Why did the Romans not consider reviving the position of dictator? I don’t know. I suspect it might have had to do with an anti-monarchical animus that had grown up in the intervening period, as the Romans exceptionalized and valorized themselves above the Mediterranean peoples they had conquered, most of whom had been subjects of kings. In their own eyes, Rome was a society of heroic men who had freed themselves from the tutelage of princes. Perhaps they took their own propaganda too much to heart, the dictatorship seeming too much like a kind of kingship, and kingship too much like tyranny.

What lessons can a free people learn from the breakdown of the Roman Republican constitution? Well, we might note that a wisely formed constitution must make some kind of provision for emergency. This will demand some flexibility, but not of the kind represented by the vagueness of an instrument like the SCU.

The principle here should be: A wise constitution, where it confers extraordinary powers, will also clearly delineate the extent of those powers, and provide clear criteria for their eventual termination.

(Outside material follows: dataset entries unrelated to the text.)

/-- bytes of physical memory: a 64 KiB frame, and [lo, hi) in it -/
structure PRange where
  frame : Nat
  lo : Nat
  hi : Nat
  /-- of an SO page -/
  so : Bool
  deriving DecidableEq, Repr, Inhabited
/-- the part of a range in its i-th 64 KiB page, as the core would translate it now -/
def physPiece (s : State) (k : Nat) (ctx : BitVec 12) (r : MRange) (i : Nat) : Option PRange :=
  let lo := max r.lo (pageOf r.lo + 65536 * i)
  let hi := min r.hi (pageOf r.lo + 65536 * (i + 1))
  if hi ≤ lo then none
  else match peekLeaf s k ctx lo with
    | some e =>
      -- a page without a frame shares bytes with no other, and may be an SO page all the same
      if leafAnon e.leaf then (if leafOrd e.leaf == 1 then some ⟨0, 0, 0, true⟩ else none)
      else some ⟨(xlatLocal e lo).pa / 65536, lo % 65536, lo % 65536 + (hi - lo), leafOrd e.leaf == 1⟩
    | none => none
def physRanges (s : State) (k : Nat) (ctx : BitVec 12) (r : MRange) : List PRange :=
  if r.scratch || decide (r.hi ≤ r.lo) then [] else (List.range ((r.hi - r.lo) / 65536 + 2)).filterMap (physPiece s k ctx r)
def meets (a b : PRange) : Bool := a.frame == b.frame && decide (a.lo < b.hi ∧ b.lo < a.hi)
/-- Two accesses of one core that keep their program order: they share bytes, by one address or through two pages of one
frame (R110), and one of them writes; or both are SO accesses (R111). -/
def clash (s : State) (k : Nat) (ctx : BitVec 12) (a b : MRange) : Bool :=
  overlaps a b ||
  (let p := physRanges s k ctx a
   let q := physRanges s k ctx b
   p.any (fun x => q.any (fun y => (x.so && y.so) || ((a.write || b.write) && meets x y))))

/-- the least and greatest offset of a strided walk -/
def strideSpan : List Nat → List Int → Int × Int
  | c :: cs, d :: ds =>
    let (lo, hi) := strideSpan cs ds
    let e : Int := (c - 1 : Nat) * d
    (if e < 0 then lo + e else lo, if e < 0 then hi else hi + e)
  | _, _ => (0, 0)
/-! ### The elements of streams -/

/-- the offset of element i of a strided walk, dimension 0 fastest (R409) -/
def strideOff : List Nat → List Int → Nat → Int
  | c :: cs, d :: ds, i => ((i % c : Nat) : Int) * d + strideOff cs ds (i / c)
  | _, _, _ => 0
/-- R312: the place of element i of a window walk in the image, none in the padding -/
def windowPlace (w : WindowDesc) (i : Nat) : Option Nat :=
  let k := w.KH * w.KW * w.C
  let p := w.P0 + i / k
  let r := i % k
  let y : Int := ((p / w.OW * w.SH + r / (w.KW * w.C) : Nat) : Int) - w.PT
  let x : Int := ((p % w.OW * w.SW + r / w.C % w.KW : Nat) : Int) - w.PL
  if p < w.OH * w.OW ∧ 0 ≤ y ∧ y < w.H ∧ 0 ≤ x ∧ x < w.W then some ((y.toNat * w.W + x.toNat) * w.C + r % w.C) else none
/-- bytes an element of a stream takes; the 4-bit formats share one -/
def elemBytes (d : Stream) : Nat := (d.ebits + 7) / 8
/-- the byte address of element i; none is a zero of R303 or R312 -/
def elemAddr (d : Stream) (i : Nat) : Option Nat :=
  if d.count ≤ i then none
  else
    let cur := (capCursor d.cap).toNat
    match d.kind with
    | .strided [] _ => some (cur + i * d.ebits / 8)
    | .strided cs ds => some (((cur : Int) + strideOff cs ds i).toNat)
    | .window w => (windowPlace w i).map (fun j => cur + j * elemBytes d)
    | _ => none
/-- the bytes of n items of a stream from item i on -/
def itemRanges (d : Stream) (i n : Nat) (write : Bool) : List MRange :=
  let sc := capKind d.cap == 1
  let cur := (capCursor d.cap).toNat
  let m := min n (d.count - i)
  match d.kind with
  | .strided [] _ => [⟨sc, cur + i * d.ebits / 8, cur + ((i + m) * d.ebits + 7) / 8, write⟩]
  | .skip _ => [⟨true, cur + 2 * i, cur + 2 * (i + m), write⟩]
  | .kiln _ _ _ _ _ _ => []
  | _ => (List.range m).filterMap (fun j => (elemAddr d (i + j)).map (fun a => ⟨sc, a, a + elemBytes d, write⟩))

/-! ### The operands of the vector instructions (R433-R442) -/

def elemBitsOf (f : BitVec 7) : Nat := (fmtOf f).elemBits
/-- The operands of a vector instruction: the format each source position is read in (none where it is no source), the
format of D, and whether B stores as VQNT's does. -/
structure WForm where
  o : FpOps
  fa : Option (BitVec 7)
  fb : Option (BitVec 7)
  fc : Option (BitVec 7)
  fd : BitVec 7
  bStore : Bool
  deriving DecidableEq, Repr, Inhabited
def fI64 : BitVec 7 := 0x12
def fN8 : BitVec 7 := 0x09
def form1 (o : FpOps) : WForm := ⟨o, some o.fmt, none, none, o.fmt, false⟩
def form2 (o : FpOps) : WForm := ⟨o, some o.fmt, some o.fmt, none, o.fmt, false⟩
def form3 (o : FpOps) : WForm := ⟨o, some o.fmt, some o.fmt, some o.fmt, o.fmt, false⟩
def wForm : Instr → Option WForm
  | .vadd _ o | .vsub _ o | .vmul _ o | .vmax _ o | .vmin _ o | .vcmp _ o | .vdot _ o | .vdelta _ o => some (form2 o)
  | .vfma _ o | .vsel _ o => some (form3 o)
  | .vabs _ o | .vexp2 _ o | .vrsqe _ o | .vrcpe _ o | .vfill _ o | .vcopy _ o | .vamax _ o | .vsum _ o => some (form1 o)
  | .vgather _ o => some ⟨o, none, some o.fmt2, none, o.fmt, false⟩
  | .vscatter _ o => some ⟨o, none, some o.fmt2, some o.fmt, o.fmt, false⟩
  | .vcvt _ o => some ⟨o, some o.fmt, none, none, o.fmt2, false⟩
  | .vqnt _ o => some ⟨o, some o.fmt, some fN8, none, o.fmt2, true⟩
  | .vrope _ o => some ⟨o, some o.fmt, some fI64, some fI64, o.fmt, false⟩
  | .vlse _ o => some ⟨o, some o.fmt, some o.fmt, some fI64, o.fmt, false⟩
  | _ => none
/-- elements left of a stream -/
def remaining (d : Option Stream) : Nat := match d with | some d => d.count - d.pos | none => 0
/-- R433: N, by what a stream register holds -/
def elemCountBy (defs : BitVec 4 → Option Stream) (i : Instr) (o : FpOps) : Nat :=
  let look (o : Opd) : Option Stream := match o with | .s n => defs n | _ => none
  match i with
  | .vscatter _ _ => remaining (look o.b)
  | _ => match o.d with | .s _ => remaining (look o.d) | _ => remaining (look o.a)
def elemCount (i : Instr) (o : FpOps) (t : Thread) : Nat := elemCountBy (getS t) i o

/-! ### What pending words access -/

/-- the bytes from a capability's cursor to its limit -/
def cursorRange (c : CReg) (write : Bool) : MRange := ⟨capKind c.bits == 1, curOf c, capLimit c.bits, write⟩
def capRange (c : CReg) (write : Bool) : MRange := ⟨capKind c.bits == 1, capBase c.bits, capLimit c.bits, write⟩
def argRange (a : WideArg) (i n : Nat) (write : Bool) : List MRange :=
  match a with | .stream d => itemRanges d (d.pos + i) n write | _ => []
/-- What a dispatched instruction has still to access. VQNT stores through B as well; VGATHER reads and VSCATTER writes its
table. -/
def wideRanges (o : WideOp) : List MRange :=
  let left := o.n - o.done
  argRange o.a o.done left false ++
  (match o.instr with
   | .vqnt _ _ => argRange o.b (o.done / 32) ((left + 31) / 32) true
   | _ => argRange o.b o.done left false) ++
  argRange o.c o.done left false ++ argRange o.d o.done left true ++
  (match o.instr with
   | .vgather _ _ => [capRange o.table false]
   | .vscatter _ _ => [capRange o.table true]
   | _ => [])

/-- A word's taking of items from a stream: n elements of `fb` bits, or (fb 0) as many entries as the list has. -/
structure Take where
  stream : BitVec 4
  n : Nat
  fb : Nat
  write : Bool
  deriving DecidableEq, Repr, Inhabited
def takeOpd (o : Opd) (n fb : Nat) (write : Bool) : List Take := match o with | .s m => [⟨m, n, fb, write⟩] | _ => []
def takeSource (o : Opd) (f : Option (BitVec 7)) (n : Nat) (write : Bool) : List Take :=
  match f with | some c => takeOpd o n (elemBitsOf c) write | none => []
/-- scale groups of an instruction: one E8M0 code for each 32 k -/
def scaleGroups (o : MatOps) : Nat := (o.km1.toNat + 32) / 32
/-- R445: the scales of n lines -/
def takeScales (present : Bool) (m : BitVec 4) (scale : BitVec 2) (n groups : Nat) : List Take :=
  if !present then [] else if scale == 1 then [⟨m, n * groups, 8, false⟩] else [⟨m, n, 32, false⟩]
/-- What a word takes of its streams, in the order of R295, the most it can take; `certain` says that it takes all of that. -/
def takesOf (defs : BitVec 4 → Option Stream) (i : Instr) : List Take × Bool :=
  match wForm i with
  | some f =>
    let n := elemCountBy defs i f.o
    (takeSource f.o.a f.fa n false ++ takeSource f.o.b f.fb (if f.bStore then (n + 31) / 32 else n) f.bStore ++
     takeSource f.o.c f.fc n false ++ takeOpd f.o.d n (elemBitsOf f.fd) true, true)
  | none => match i with
    | .mmul _ o =>
      let k := o.km1.toNat + 1
      (takeOpd o.a (16 * k) (elemBitsOf o.fa) false ++ takeOpd o.b (64 * k) (elemBitsOf o.fb) false ++
       takeScales o.sap o.san o.scale 16 (scaleGroups o) ++ takeScales o.sbp o.sbn o.scale 64 (scaleGroups o) ++ takeOpd o.tc 0 0 false,
       match o.tc with | .s _ => false | _ => true)
    | .mgrp _ o =>
      let k := o.km1.toNat + 1
      (takeOpd o.a (16 * k) (elemBitsOf o.fa) false ++ takeOpd o.b (8 * 64 * k) (elemBitsOf o.fb) false ++
       takeScales o.sap o.san o.scale 16 (scaleGroups o) ++ takeScales o.sbp o.sbn o.scale (8 * 64) (scaleGroups o), false)
    | _ => ([], true)
/-- the capability register through which an execute word reaches memory, streams apart -/
def tableReg : Instr → BitVec 64
  | .vgather _ o | .vscatter _ o => cMask o.a
  | .mdrain _ o => cMask o.a
  | _ => 0
def tableRanges (t : Thread) (i : Instr) : List MRange :=
  let reg (o : Opd) : CReg := match o with | .c n => getC t n | _ => cZero
  match i with
  | .vgather _ o => [capRange (reg o.a) false]
  | .vscatter _ o => [capRange (reg o.a) true]
  | .mdrain _ o =>
    let c := reg o.a
    [⟨capKind c.bits == 1, curOf c, curOf c + (o.km1.toNat + 1) * 64 * (elemBitsOf o.fa / 8), true⟩]
  | _ => []
/-- A stream as the words still to run leave it: its position at least, and how many items further it may stand. -/
abbrev Ahead := BitVec 4 → Option (Stream × Nat)
def aheadOf (t : Thread) : Ahead := fun n => (getS t n).map (·, 0)
/-- one taking: the bytes it may touch, and the stream past it -/
def takeItems (certain : Bool) (r : List MRange × Ahead) (x : Take) : List MRange × Ahead :=
  match r.2 x.stream with
  | none => r
  | some (d, slack) =>
    let m := if x.fb = 0 then d.count - d.pos else (x.n * x.fb + d.ebits - 1) / d.ebits
    (r.1 ++ itemRanges d d.pos (slack + m) x.write,
     fun n => if n = x.stream then some (if certain then ({ d with pos := d.pos + m }, slack) else (d, slack + m)) else r.2 n)
/-- the bytes a word may touch, and the streams past it; a word whose guard is still to be written may not run -/
def wordAhead (t : Thread) (a : Ahead) (i : Instr) : List MRange × Ahead :=
  let always := match i.hdr with | some h => h.g == 0 && !h.gn | none => true
  let x := takesOf (fun n => (a n).map (·.1)) i
  let r := x.1.foldl (takeItems (x.2 && always && x.1.all (fun y => (a y.stream).all (·.2 == 0)))) ([], a)
  (r.1 ++ tableRanges t i, r.2)
def wordRanges (t : Thread) (i : Instr) : List MRange := (wordAhead t (aheadOf t) i).1
def sliceRanges (t : Thread) (a : Ahead) : List SliceEntry → List MRange
  | [] => []
  | .word _ w :: r =>
    match decode w with
    | .ok i => let x := wordAhead t a i; x.1 ++ sliceRanges t x.2 r
    | .error _ => sliceRanges t a r
  | .sdef n d :: r => sliceRanges t (fun m => if m = n then some (d, 0) else a m) r
/-- an execute word reaches memory through a register that an execute word before it has still to write: where, is not known
yet, and every access waits. `wr` holds the registers still to be written. -/
def tableUnknown (wr : BitVec 64) : List SliceEntry → Bool
  | [] => false
  | .word _ w :: r =>
    match decode w with
    | .ok i => tableReg i &&& wr != 0 || tableUnknown (wr ||| (usesOf i).wr) r
    | .error _ => tableUnknown wr r
  | .sdef _ _ :: r => tableUnknown wr r
/-- R296: an execute word's own accesses meet those that dispatched wide-unit work has still to make -/
def wideClash (s : State) (k : Nat) (t : Thread) (i : Instr) : Bool :=
  (wordRanges t i).any (fun a => (t.wide.flatMap wideRanges).any (clash s k t.id.ctx a))
/-- every byte range the wide unit and the array have still to read or write -/
def pendingRanges (t : Thread) : List MRange := t.wide.flatMap wideRanges ++ sliceRanges t (aheadOf t) t.slice

def memRange (t : Thread) (a : BitVec 6) (off : BitVec 16) (z : Nat) (write : Bool) : MRange :=
  let c := getC t a
  let lo := (capCursor c.bits + off.signExtend 64).toNat
  ⟨capKind c.bits == 1, lo, lo + z, write⟩
/-- the next 16 bytes of a stream, or the next entry of a skip list -/
def accessRange (t : Thread) (n : BitVec 4) (write : Bool) : List MRange :=
  match accessStream t n with
  | some d => itemRanges d d.pos (match d.kind with | .skip _ => 1 | _ => 128 / d.ebits) write
  | none => []
/-- the bytes an access word accesses -/
def accessRanges (t : Thread) : Instr → List MRange
  | .ld _ o | .lda _ o | .pref _ o => [memRange t o.a o.off (2 ^ o.size.toNat) false]
  | .ldc _ o => [memRange t o.a o.off 32 false]
  | .st _ o | .str _ o => [memRange t o.a o.off (2 ^ o.size.toNat) true]
  | .stc _ o => [memRange t o.a o.off 32 true]
  | .aadd _ o | .aand _ o | .aor _ o | .axor _ o | .amin _ o | .amax _ o | .aminn _ o | .amaxn _ o | .aswap _ o
  | .acas _ o | .afadd _ o => [memRange t o.a o.off 8 true]
  | .sld _ o | .srd _ o => accessRange t o.a false
  | .sst _ o => accessRange t o.d true
  | .sdef _ o => if o.b = 0 then [] else [memRange t o.b 0 64 false]
  | .sdefw _ o => [memRange t o.b 0 64 false]
  | .spfree _ o => [cursorRange (getC t o.a) true]
  | .send _ o => [memRange t (match o.b with | .c n => n | _ => 0) 0 256 false]
  | _ => []
/-- words that order every earlier access, those of the wide unit and the array included (R113, R299, R414, R435) -/
def ordersAll : Instr → Bool
  | .fence _ _ | .clean _ _ | .inval _ _ | .flush _ _ | .str _ _ | .phsig _ _ | .phsw _ _ | .phgather _ _ => true
  | .aadd _ o | .aand _ o | .aor _ o | .axor _ o | .amin _ o | .amax _ o | .aminn _ o | .amaxn _ o | .aswap _ o
  | .acas _ o | .afadd _ o => o.order.getLsbD 1
  | .send _ o | .cpy _ o | .cpy2d _ o | .cprot _ o | .cpfill _ o | .bkadd _ o | .bkaxpy _ o | .bkgemv _ o | .bkzero _ o
  | .kvapp _ o | .kvseal _ o | .kvpatch _ o | .kvfork _ o | .kvtrunc _ o | .kvstat _ o
  | .kvjopen _ o | .kvjmark _ o | .kvjundo _ o | .kvjclose _ o | .edins _ o | .eddel _ o | .edrep _ o | .settle _ o
  | .raise _ o | .rebind _ o | .wmark _ o => o.rel
  | _ => false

Where a constitution must grant extraordinary powers to some office or institutional body, it should at the same time curtail whatever other powers it has that are not necessary to meeting the emergency, so that when the emergency has been met, the empowered office or body is not strong enough to subvert the constitution. Thus, when the Romans found it necessary to invest a dictator with undivided imperium, it strictly shortened and clearly delimited the time during which that imperium could be exercised; and when it was found necessary to extend the period of time a proconsul could have imperium, it at the same time limited the extent of territory over which he could exercise it, while making it clear that it was held at the pleasure of the Senate, revocable at any time.

The principle here should be: A wise constitution grants powers with one hand, and takes powers away with the other hand.

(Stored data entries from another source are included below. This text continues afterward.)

-- ==== Sys2Proof/Machine/Fetch.lean ====
section
/-! DEFINITION. Fetching words (R285, R360, R361, R372), the mask-word test (R373), and which agent may run what (R375,
R463). -/
namespace Sys2Proof.Machine

/-- What a fetch of bytes gives. -/
inductive Fetched where
  | got (bytes : List Byte) (s : State)
  | wait (s : State)
  | trap (s : State) (code : BitVec 8) (detail : W64)

/-- n bytes of code from va, sector by sector, through L1 (R361) -/
def fetchF (k : Nat) (ctx : BitVec 12) : Nat → Nat → Nat → State → Fetched
  | 0, _, _, s => .got [] s
  | fuel + 1, va, n, s =>
    if n = 0 then .got [] s
    else match translate s k ctx va .fetch with
      | .wait s => .wait s
      | .fault c s => .trap s c (addrDetail (BitVec.ofNat 64 va))
      | .hit x s =>
        if x.rd then .trap s tPage (addrDetail (BitVec.ofNat 64 va))
        else if !inL1 s k x && (byteHeld s ctx x false || portWaits s x) then .wait s
        else
          let m := min n (64 - va % 64)
          let (d, s) := loadSector s k ctx x
          if d.poison then .trap s tData (addrDetail (BitVec.ofNat 64 va))
          else match fetchF k ctx fuel (va + m) (n - m) s with
            | .got bs s => .got (toBytes m (secBytes d.data (va % 64) m) ++ bs) s
            | r => r
/-- one word of 12 bytes -/
def fetchWord (s : State) (k : Nat) (t : Thread) (pc : W64) : Fetched := fetchF k t.id.ctx 2 pc.toNat 12 s

/-! ## The mask-word test (R373) -/

/-- a code byte as the core would see it; none where it cannot be read -/
def peekByte (s : State) (k : Nat) (ctx : BitVec 12) (va : Nat) : Option Byte :=
  match peekLeaf s k ctx va with
  | none => none
  | some e =>
    if leafAnon e.leaf || !leafX e.leaf then none
    else
      let x := xlatLocal e va
      let d := if x.ms then (homeView s.mem (x.pa / 64)).data
        else match mfind (core s k).l1 (x.pa / 64) with | some y => y.data | none => (homeView s.mem (x.pa / 64)).data
      some (BitVec.ofNat 8 (secBytes d (x.pa % 64) 1))
/-- bit [82] of the word at an address; below the code capability's base, and where nothing can be read, 0 (log 21) -/
def wordHasP (s : State) (k : Nat) (t : Thread) (va : W64) : Bool :=
  if va.toNat < capBase t.code.bits then false
  else match peekByte s k t.id.ctx (va.toNat + 10) with | some b => b.getLsbD 2 | none => false
/-- the run of words with bit [82] = 1 that ends at `va`, at most `n` long -/
def runBack (s : State) (k : Nat) (t : Thread) (va : W64) : Nat → Nat
  | 0 => 0
  | n + 1 => if va.toNat < 2 ^ 57 && wordHasP s k t va then 1 + runBack s k t (va - 12) n else 0
def isMaskWord (s : State) (k : Nat) (t : Thread) (target : W64) : Bool :=
  let n := runBack s k t (target - 12) 32
  n == 32 || n % 2 == 1

/-! ## Which agent may run an instruction (R375, R463, R476) -/

/-- registers a firing reads -/
def firingKreg (k : BitVec 12) : Bool := decide (k.toNat ≤ 6) || isFpReg k
/-- registers firmware reads -/
def firmwareKreg (k : BitVec 12) : Bool :=
  [0x000, 0x001, 0x004, 0x005, 0x100, 0x101, 0x102, 0x103, 0x104, 0x105, 0x110, 0x111, 0x118, 0x119].contains k.toNat || isFpReg k
/-- registers an agent writes -/
def writableKreg (firmware : Bool) (k : BitVec 12) : Bool :=
  isFpReg k || (firmware && [0x100, 0x101, 0x104, 0x105].contains k.toNat)
def agentMay (t : Thread) : Instr → Bool
  | .ctlrd _ o => if t.id.firmware then firmwareKreg o.kreg else firingKreg o.kreg
  | .ctlwr _ o => writableKreg t.id.firmware o.kreg
  | .tlbwr _ _ | .tlbwrFill _ _ | .tlbwrFault _ _ | .tlbwrPeer _ _ | .tlbinv _ _ | .tlbprobe _ _ | .cflush _ _
  | .hbeat _ _ | .idle _ _ => t.id.firmware || t.id.ctx == 0
  | .rett _ => t.id.firmware
  | _ => true

/-- An instruction some agents may not run: an illegal instruction for them, whatever its guard (R377). -/
def runAgent (h : Hdr) (i : Instr) (f : Thread → State → Res) (s : State) : Host.Outcome State Fault Refusal :=
  match curThread s with
  | none => .next s
  | some t => if agentMay t i then runState h f s else .next (takeTrap (!h.s) s tIllegal 0)

/-! ## The two halves -/

/-- What a turn comes to: an instruction or event to run at a state, or a state reached without one. -/
inductive Ready where
  | run (i : Instr) (s : State)
  | stay (s : State)

/-- the access half traps at a word -/
def trapAt (s : State) (k : Nat) (pc : W64) (exe : Bool) (code : BitVec 8) (detail : W64) : State :=
  takeTrap exe { s with cur := { core := k, pc := pc, word := 0, mask := 0, arg := .none } } code detail
/-- R285: an execute word goes to the slice buffer -/
def pushSlice (s : State) (t : Thread) (pc : W64) (w mask : IWord) : Thread :=
  let p := w.getLsbD 82
  let t := sigStep { t with pc := if p then pc + 24 else pc + 12, slice := t.slice ++ [.word pc w] } w
  if p && !isGangWord w then passSafe s t mask else t
def sliceCap : Nat := 256
/-- words in the slice buffer; the pending stream definitions take no place in it -/
def sliceWords (l : List SliceEntry) : Nat := (l.filter (fun e => match e with | .word _ _ => true | .sdef _ _ => false)).length
/-- route a fetched word (R285, R377) -/
def routeWord (s : State) (k : Nat) (t : Thread) (pc : W64) (w mask : IWord) : Ready :=
  if w.getLsbD 83 then
    match decode w with
    | .error _ => .stay (trapAt s k pc false tIllegal 0)
    | .ok i =>
      -- an instruction the agent may not run waits for nothing (R375, R377)
      if agentMay t i && mustWait s k t i then .stay s
      else .run i { s with cur := { core := k, pc := pc, word := w, mask := mask, arg := .none } }
  else if sliceWords t.slice ≥ sliceCap then .stay s
  else .stay (setThreadOf s k (pushSlice s t pc w mask))
/-- R361, R372: the word at the PC, with its mask word -/
def accessTurn (s : State) (k : Nat) : Ready :=
  match threadOf s k with
  | none => .stay s
  | some t =>
    if t.fw.stopped || t.safe.isSome then .stay s
    else
      let pc := t.pc
      match checkCap t.code [0] permX pc 12 with
      | .error (.trap c d) => .stay (trapAt s k pc false c d)
      | .error .wait => .stay s
      | .ok () =>
        match fetchWord s k t pc with
        | .wait s => .stay s
        | .trap s c d => .stay (trapAt s k pc false c d)
        | .got bs s =>
          let w := wordOfBytes bs
          if w.getLsbD 82 then
            match checkCap t.code [0] permX (pc + 12) 12 with
            | .error (.trap c d) => .stay (trapAt s k pc false c d)
            | .error .wait => .stay s
            | .ok () =>
              match fetchWord s k t (pc + 12) with
              | .wait s => .stay s
              | .trap s c d => .stay (trapAt s k pc false c d)
              | .got ms s => routeWord s k t pc w (wordOfBytes ms)
          else routeWord s k t pc w 0
/-- the head of the slice buffer -/
def executeTurn (s : State) (k : Nat) : Ready :=
  match threadOf s k with
  | none => .stay s
  | some t =>
    if t.fw.stopped then .stay s
    else match t.slice with
      | [] => .stay s
      | .sdef _ _ :: _ => .stay (setThreadOf s k (applyDefs t t.slice))
      | .word pc w :: _ =>
        match decode w with
        | .error _ => .stay (trapAt s k pc true tIllegal 0)
        | .ok i => .run i { s with cur := { core := k, pc := pc, word := w, mask := 0, arg := .none } }

end Sys2Proof.Machine
end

Finally, no constitution should contain an instrument like the SCU, providing for its own negation. As a matter of fact, it is not even clear that the Roman constitution allowed for it. For one thing, there is considerable disagreement among historians about the extent to which the SCU was a formalized practice. Some of them would argue that it was less a constitutional principle and more an ill-considered innovation. When a constitution is forced to say “Euthanize me in order to protect me from my enemies,” it is no longer worthy of protection, because it can no longer perform the most vital function of a constitution, which is to protect those subject to it from the arbitrary exercise of naked power.

The principle here should be: A wise constitution abhors a vacuum and contains no gaps or suicide pills.